* What is required *
Your job with the data below is to output exactly the lines from the one holding "(∀ (place : Nat" down to the one holding "(∀ pa n, 0 < n", both included, and no others.

* Material for this task *
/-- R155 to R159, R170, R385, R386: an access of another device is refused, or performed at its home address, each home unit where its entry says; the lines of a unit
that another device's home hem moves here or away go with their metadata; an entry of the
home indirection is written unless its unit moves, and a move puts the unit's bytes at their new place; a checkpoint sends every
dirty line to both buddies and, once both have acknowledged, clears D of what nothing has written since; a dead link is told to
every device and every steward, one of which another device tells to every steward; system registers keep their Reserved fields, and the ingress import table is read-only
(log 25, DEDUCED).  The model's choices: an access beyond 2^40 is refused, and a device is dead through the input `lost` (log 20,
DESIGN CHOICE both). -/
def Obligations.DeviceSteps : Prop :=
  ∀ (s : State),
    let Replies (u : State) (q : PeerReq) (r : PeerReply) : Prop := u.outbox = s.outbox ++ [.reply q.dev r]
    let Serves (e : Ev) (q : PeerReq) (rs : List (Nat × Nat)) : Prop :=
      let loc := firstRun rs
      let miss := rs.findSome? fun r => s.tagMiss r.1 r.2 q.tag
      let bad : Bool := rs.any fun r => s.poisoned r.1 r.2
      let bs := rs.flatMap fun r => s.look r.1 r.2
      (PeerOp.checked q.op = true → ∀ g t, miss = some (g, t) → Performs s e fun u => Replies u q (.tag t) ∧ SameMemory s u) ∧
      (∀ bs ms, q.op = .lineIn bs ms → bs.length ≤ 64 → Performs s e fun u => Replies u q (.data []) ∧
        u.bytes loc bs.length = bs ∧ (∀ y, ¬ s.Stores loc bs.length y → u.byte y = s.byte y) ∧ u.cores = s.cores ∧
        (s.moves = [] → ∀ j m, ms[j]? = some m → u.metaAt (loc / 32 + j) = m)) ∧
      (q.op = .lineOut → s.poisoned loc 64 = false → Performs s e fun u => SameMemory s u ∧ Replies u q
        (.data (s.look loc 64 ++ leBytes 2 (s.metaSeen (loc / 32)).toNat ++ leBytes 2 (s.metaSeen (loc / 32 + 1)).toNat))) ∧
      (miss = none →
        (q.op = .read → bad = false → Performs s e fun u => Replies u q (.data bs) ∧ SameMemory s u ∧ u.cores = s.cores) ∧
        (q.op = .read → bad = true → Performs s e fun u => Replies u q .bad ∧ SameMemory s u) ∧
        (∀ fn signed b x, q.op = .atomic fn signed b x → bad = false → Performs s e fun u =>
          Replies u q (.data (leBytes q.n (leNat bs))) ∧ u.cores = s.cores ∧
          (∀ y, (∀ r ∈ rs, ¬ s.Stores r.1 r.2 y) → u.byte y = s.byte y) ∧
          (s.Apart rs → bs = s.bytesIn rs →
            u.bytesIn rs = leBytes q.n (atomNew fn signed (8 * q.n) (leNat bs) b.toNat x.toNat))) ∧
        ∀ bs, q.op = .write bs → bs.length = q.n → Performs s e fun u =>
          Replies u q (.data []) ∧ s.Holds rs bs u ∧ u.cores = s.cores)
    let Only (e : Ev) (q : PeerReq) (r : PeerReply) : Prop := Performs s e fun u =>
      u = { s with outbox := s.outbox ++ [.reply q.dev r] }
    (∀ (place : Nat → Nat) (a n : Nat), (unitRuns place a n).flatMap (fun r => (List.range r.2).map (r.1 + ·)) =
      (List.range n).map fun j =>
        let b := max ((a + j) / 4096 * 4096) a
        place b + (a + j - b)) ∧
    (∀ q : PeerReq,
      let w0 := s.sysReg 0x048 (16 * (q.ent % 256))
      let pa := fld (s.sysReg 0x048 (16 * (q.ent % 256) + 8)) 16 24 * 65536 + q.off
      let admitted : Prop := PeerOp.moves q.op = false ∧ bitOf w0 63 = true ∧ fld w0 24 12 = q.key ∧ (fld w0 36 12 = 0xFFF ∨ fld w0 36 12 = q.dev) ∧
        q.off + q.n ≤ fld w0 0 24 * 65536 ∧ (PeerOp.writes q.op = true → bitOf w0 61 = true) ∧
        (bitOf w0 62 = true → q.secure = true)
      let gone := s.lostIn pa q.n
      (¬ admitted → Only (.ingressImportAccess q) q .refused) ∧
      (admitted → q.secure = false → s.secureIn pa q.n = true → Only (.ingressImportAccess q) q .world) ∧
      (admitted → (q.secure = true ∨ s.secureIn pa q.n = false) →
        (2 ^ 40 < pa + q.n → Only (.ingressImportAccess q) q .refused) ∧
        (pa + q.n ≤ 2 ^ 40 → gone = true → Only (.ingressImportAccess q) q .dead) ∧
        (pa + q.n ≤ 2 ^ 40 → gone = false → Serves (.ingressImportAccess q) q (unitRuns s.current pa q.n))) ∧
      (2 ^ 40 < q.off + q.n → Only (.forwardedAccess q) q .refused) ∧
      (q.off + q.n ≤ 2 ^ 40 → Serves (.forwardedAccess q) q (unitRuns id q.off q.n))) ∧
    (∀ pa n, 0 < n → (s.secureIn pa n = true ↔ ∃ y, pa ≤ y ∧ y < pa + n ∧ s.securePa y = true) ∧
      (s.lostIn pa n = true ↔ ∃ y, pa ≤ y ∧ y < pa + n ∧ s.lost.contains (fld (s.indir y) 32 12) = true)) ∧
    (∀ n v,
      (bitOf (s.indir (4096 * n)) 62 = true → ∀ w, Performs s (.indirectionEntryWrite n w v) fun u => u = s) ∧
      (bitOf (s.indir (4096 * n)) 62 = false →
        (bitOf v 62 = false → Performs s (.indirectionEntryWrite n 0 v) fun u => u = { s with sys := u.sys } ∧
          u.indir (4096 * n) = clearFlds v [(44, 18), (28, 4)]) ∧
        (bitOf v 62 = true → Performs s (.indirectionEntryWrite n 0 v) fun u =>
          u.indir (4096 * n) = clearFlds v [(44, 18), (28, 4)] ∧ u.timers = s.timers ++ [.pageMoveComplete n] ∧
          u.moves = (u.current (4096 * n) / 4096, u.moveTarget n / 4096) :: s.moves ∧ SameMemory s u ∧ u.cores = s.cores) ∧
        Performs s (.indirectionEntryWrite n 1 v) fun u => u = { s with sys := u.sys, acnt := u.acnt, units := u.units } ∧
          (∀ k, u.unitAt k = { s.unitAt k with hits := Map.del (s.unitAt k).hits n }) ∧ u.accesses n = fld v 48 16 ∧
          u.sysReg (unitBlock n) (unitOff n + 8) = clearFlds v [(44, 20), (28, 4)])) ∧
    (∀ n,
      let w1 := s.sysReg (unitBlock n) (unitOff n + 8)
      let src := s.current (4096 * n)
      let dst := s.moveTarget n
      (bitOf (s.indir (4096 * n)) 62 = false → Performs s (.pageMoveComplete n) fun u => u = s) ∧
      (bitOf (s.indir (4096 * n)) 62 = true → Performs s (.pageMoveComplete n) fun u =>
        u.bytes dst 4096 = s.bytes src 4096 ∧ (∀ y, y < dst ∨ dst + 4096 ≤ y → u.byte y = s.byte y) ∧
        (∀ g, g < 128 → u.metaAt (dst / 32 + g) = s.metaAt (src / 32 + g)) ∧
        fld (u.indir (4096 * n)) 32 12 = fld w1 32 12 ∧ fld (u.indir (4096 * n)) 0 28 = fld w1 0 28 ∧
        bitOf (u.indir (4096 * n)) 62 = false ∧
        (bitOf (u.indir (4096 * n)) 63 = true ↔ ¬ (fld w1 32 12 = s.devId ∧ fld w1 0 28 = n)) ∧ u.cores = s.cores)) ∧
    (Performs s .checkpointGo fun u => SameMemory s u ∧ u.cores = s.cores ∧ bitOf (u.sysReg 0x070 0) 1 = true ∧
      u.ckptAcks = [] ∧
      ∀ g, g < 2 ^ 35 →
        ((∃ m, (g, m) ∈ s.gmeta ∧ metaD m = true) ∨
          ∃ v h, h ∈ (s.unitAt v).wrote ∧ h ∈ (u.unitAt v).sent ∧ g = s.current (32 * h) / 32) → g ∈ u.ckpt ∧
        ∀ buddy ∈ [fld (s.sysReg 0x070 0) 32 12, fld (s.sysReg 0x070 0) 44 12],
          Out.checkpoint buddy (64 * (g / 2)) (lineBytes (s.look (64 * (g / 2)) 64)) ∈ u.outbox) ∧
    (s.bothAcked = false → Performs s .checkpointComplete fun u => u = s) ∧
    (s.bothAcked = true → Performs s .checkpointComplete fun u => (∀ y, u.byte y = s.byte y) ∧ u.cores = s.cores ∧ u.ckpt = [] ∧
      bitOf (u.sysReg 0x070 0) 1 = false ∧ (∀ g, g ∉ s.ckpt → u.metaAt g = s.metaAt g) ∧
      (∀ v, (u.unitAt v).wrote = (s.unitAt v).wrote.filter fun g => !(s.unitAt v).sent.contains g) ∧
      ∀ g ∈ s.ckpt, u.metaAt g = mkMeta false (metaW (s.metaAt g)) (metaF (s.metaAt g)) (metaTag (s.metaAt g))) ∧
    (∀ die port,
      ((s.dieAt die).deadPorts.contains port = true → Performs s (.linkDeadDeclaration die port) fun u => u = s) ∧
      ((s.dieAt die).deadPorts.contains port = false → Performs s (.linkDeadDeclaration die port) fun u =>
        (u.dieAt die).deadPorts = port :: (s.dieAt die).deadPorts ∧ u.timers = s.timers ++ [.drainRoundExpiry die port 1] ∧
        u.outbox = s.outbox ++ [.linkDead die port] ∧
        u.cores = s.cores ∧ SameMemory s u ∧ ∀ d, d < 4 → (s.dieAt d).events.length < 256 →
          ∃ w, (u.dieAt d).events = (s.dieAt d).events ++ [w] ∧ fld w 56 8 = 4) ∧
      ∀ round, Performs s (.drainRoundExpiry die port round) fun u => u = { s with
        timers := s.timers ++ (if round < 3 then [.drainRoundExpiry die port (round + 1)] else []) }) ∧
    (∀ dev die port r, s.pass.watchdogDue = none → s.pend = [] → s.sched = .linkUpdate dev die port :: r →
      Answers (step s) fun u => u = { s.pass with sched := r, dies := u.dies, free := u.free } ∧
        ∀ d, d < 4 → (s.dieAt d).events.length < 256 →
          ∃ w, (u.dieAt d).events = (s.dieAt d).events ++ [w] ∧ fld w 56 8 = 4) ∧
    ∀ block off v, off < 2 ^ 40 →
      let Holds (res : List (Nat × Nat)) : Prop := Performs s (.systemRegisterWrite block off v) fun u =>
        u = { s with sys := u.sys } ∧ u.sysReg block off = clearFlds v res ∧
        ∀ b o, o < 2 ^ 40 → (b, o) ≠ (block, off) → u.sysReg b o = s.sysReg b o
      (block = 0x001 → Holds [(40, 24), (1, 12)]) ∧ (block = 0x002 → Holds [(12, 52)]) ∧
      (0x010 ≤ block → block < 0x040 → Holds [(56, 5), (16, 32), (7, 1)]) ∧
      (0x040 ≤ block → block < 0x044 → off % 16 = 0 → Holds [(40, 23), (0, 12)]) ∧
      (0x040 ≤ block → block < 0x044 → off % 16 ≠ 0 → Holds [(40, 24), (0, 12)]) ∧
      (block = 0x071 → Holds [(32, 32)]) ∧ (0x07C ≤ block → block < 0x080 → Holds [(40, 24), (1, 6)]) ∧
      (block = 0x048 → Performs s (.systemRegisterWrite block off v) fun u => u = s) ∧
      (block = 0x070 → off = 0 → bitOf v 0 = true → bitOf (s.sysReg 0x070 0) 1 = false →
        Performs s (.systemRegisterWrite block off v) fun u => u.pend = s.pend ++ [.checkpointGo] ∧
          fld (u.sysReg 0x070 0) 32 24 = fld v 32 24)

* Solved exercise *
    (∀ (place : Nat → Nat) (a n : Nat), (unitRuns place a n).flatMap (fun r => (List.range r.2).map (r.1 + ·)) =
      (List.range n).map fun j =>
        let b := max ((a + j) / 4096 * 4096) a
        place b + (a + j - b)) ∧
    (∀ q : PeerReq,
      let w0 := s.sysReg 0x048 (16 * (q.ent % 256))
      let pa := fld (s.sysReg 0x048 (16 * (q.ent % 256) + 8)) 16 24 * 65536 + q.off
      let admitted : Prop := PeerOp.moves q.op = false ∧ bitOf w0 63 = true ∧ fld w0 24 12 = q.key ∧ (fld w0 36 12 = 0xFFF ∨ fld w0 36 12 = q.dev) ∧
        q.off + q.n ≤ fld w0 0 24 * 65536 ∧ (PeerOp.writes q.op = true → bitOf w0 61 = true) ∧
        (bitOf w0 62 = true → q.secure = true)
      let gone := s.lostIn pa q.n
      (¬ admitted → Only (.ingressImportAccess q) q .refused) ∧
      (admitted → q.secure = false → s.secureIn pa q.n = true → Only (.ingressImportAccess q) q .world) ∧
      (admitted → (q.secure = true ∨ s.secureIn pa q.n = false) →
        (2 ^ 40 < pa + q.n → Only (.ingressImportAccess q) q .refused) ∧
        (pa + q.n ≤ 2 ^ 40 → gone = true → Only (.ingressImportAccess q) q .dead) ∧
        (pa + q.n ≤ 2 ^ 40 → gone = false → Serves (.ingressImportAccess q) q (unitRuns s.current pa q.n))) ∧
      (2 ^ 40 < q.off + q.n → Only (.forwardedAccess q) q .refused) ∧
      (q.off + q.n ≤ 2 ^ 40 → Serves (.forwardedAccess q) q (unitRuns id q.off q.n))) ∧
    (∀ pa n, 0 < n → (s.secureIn pa n = true ↔ ∃ y, pa ≤ y ∧ y < pa + n ∧ s.securePa y = true) ∧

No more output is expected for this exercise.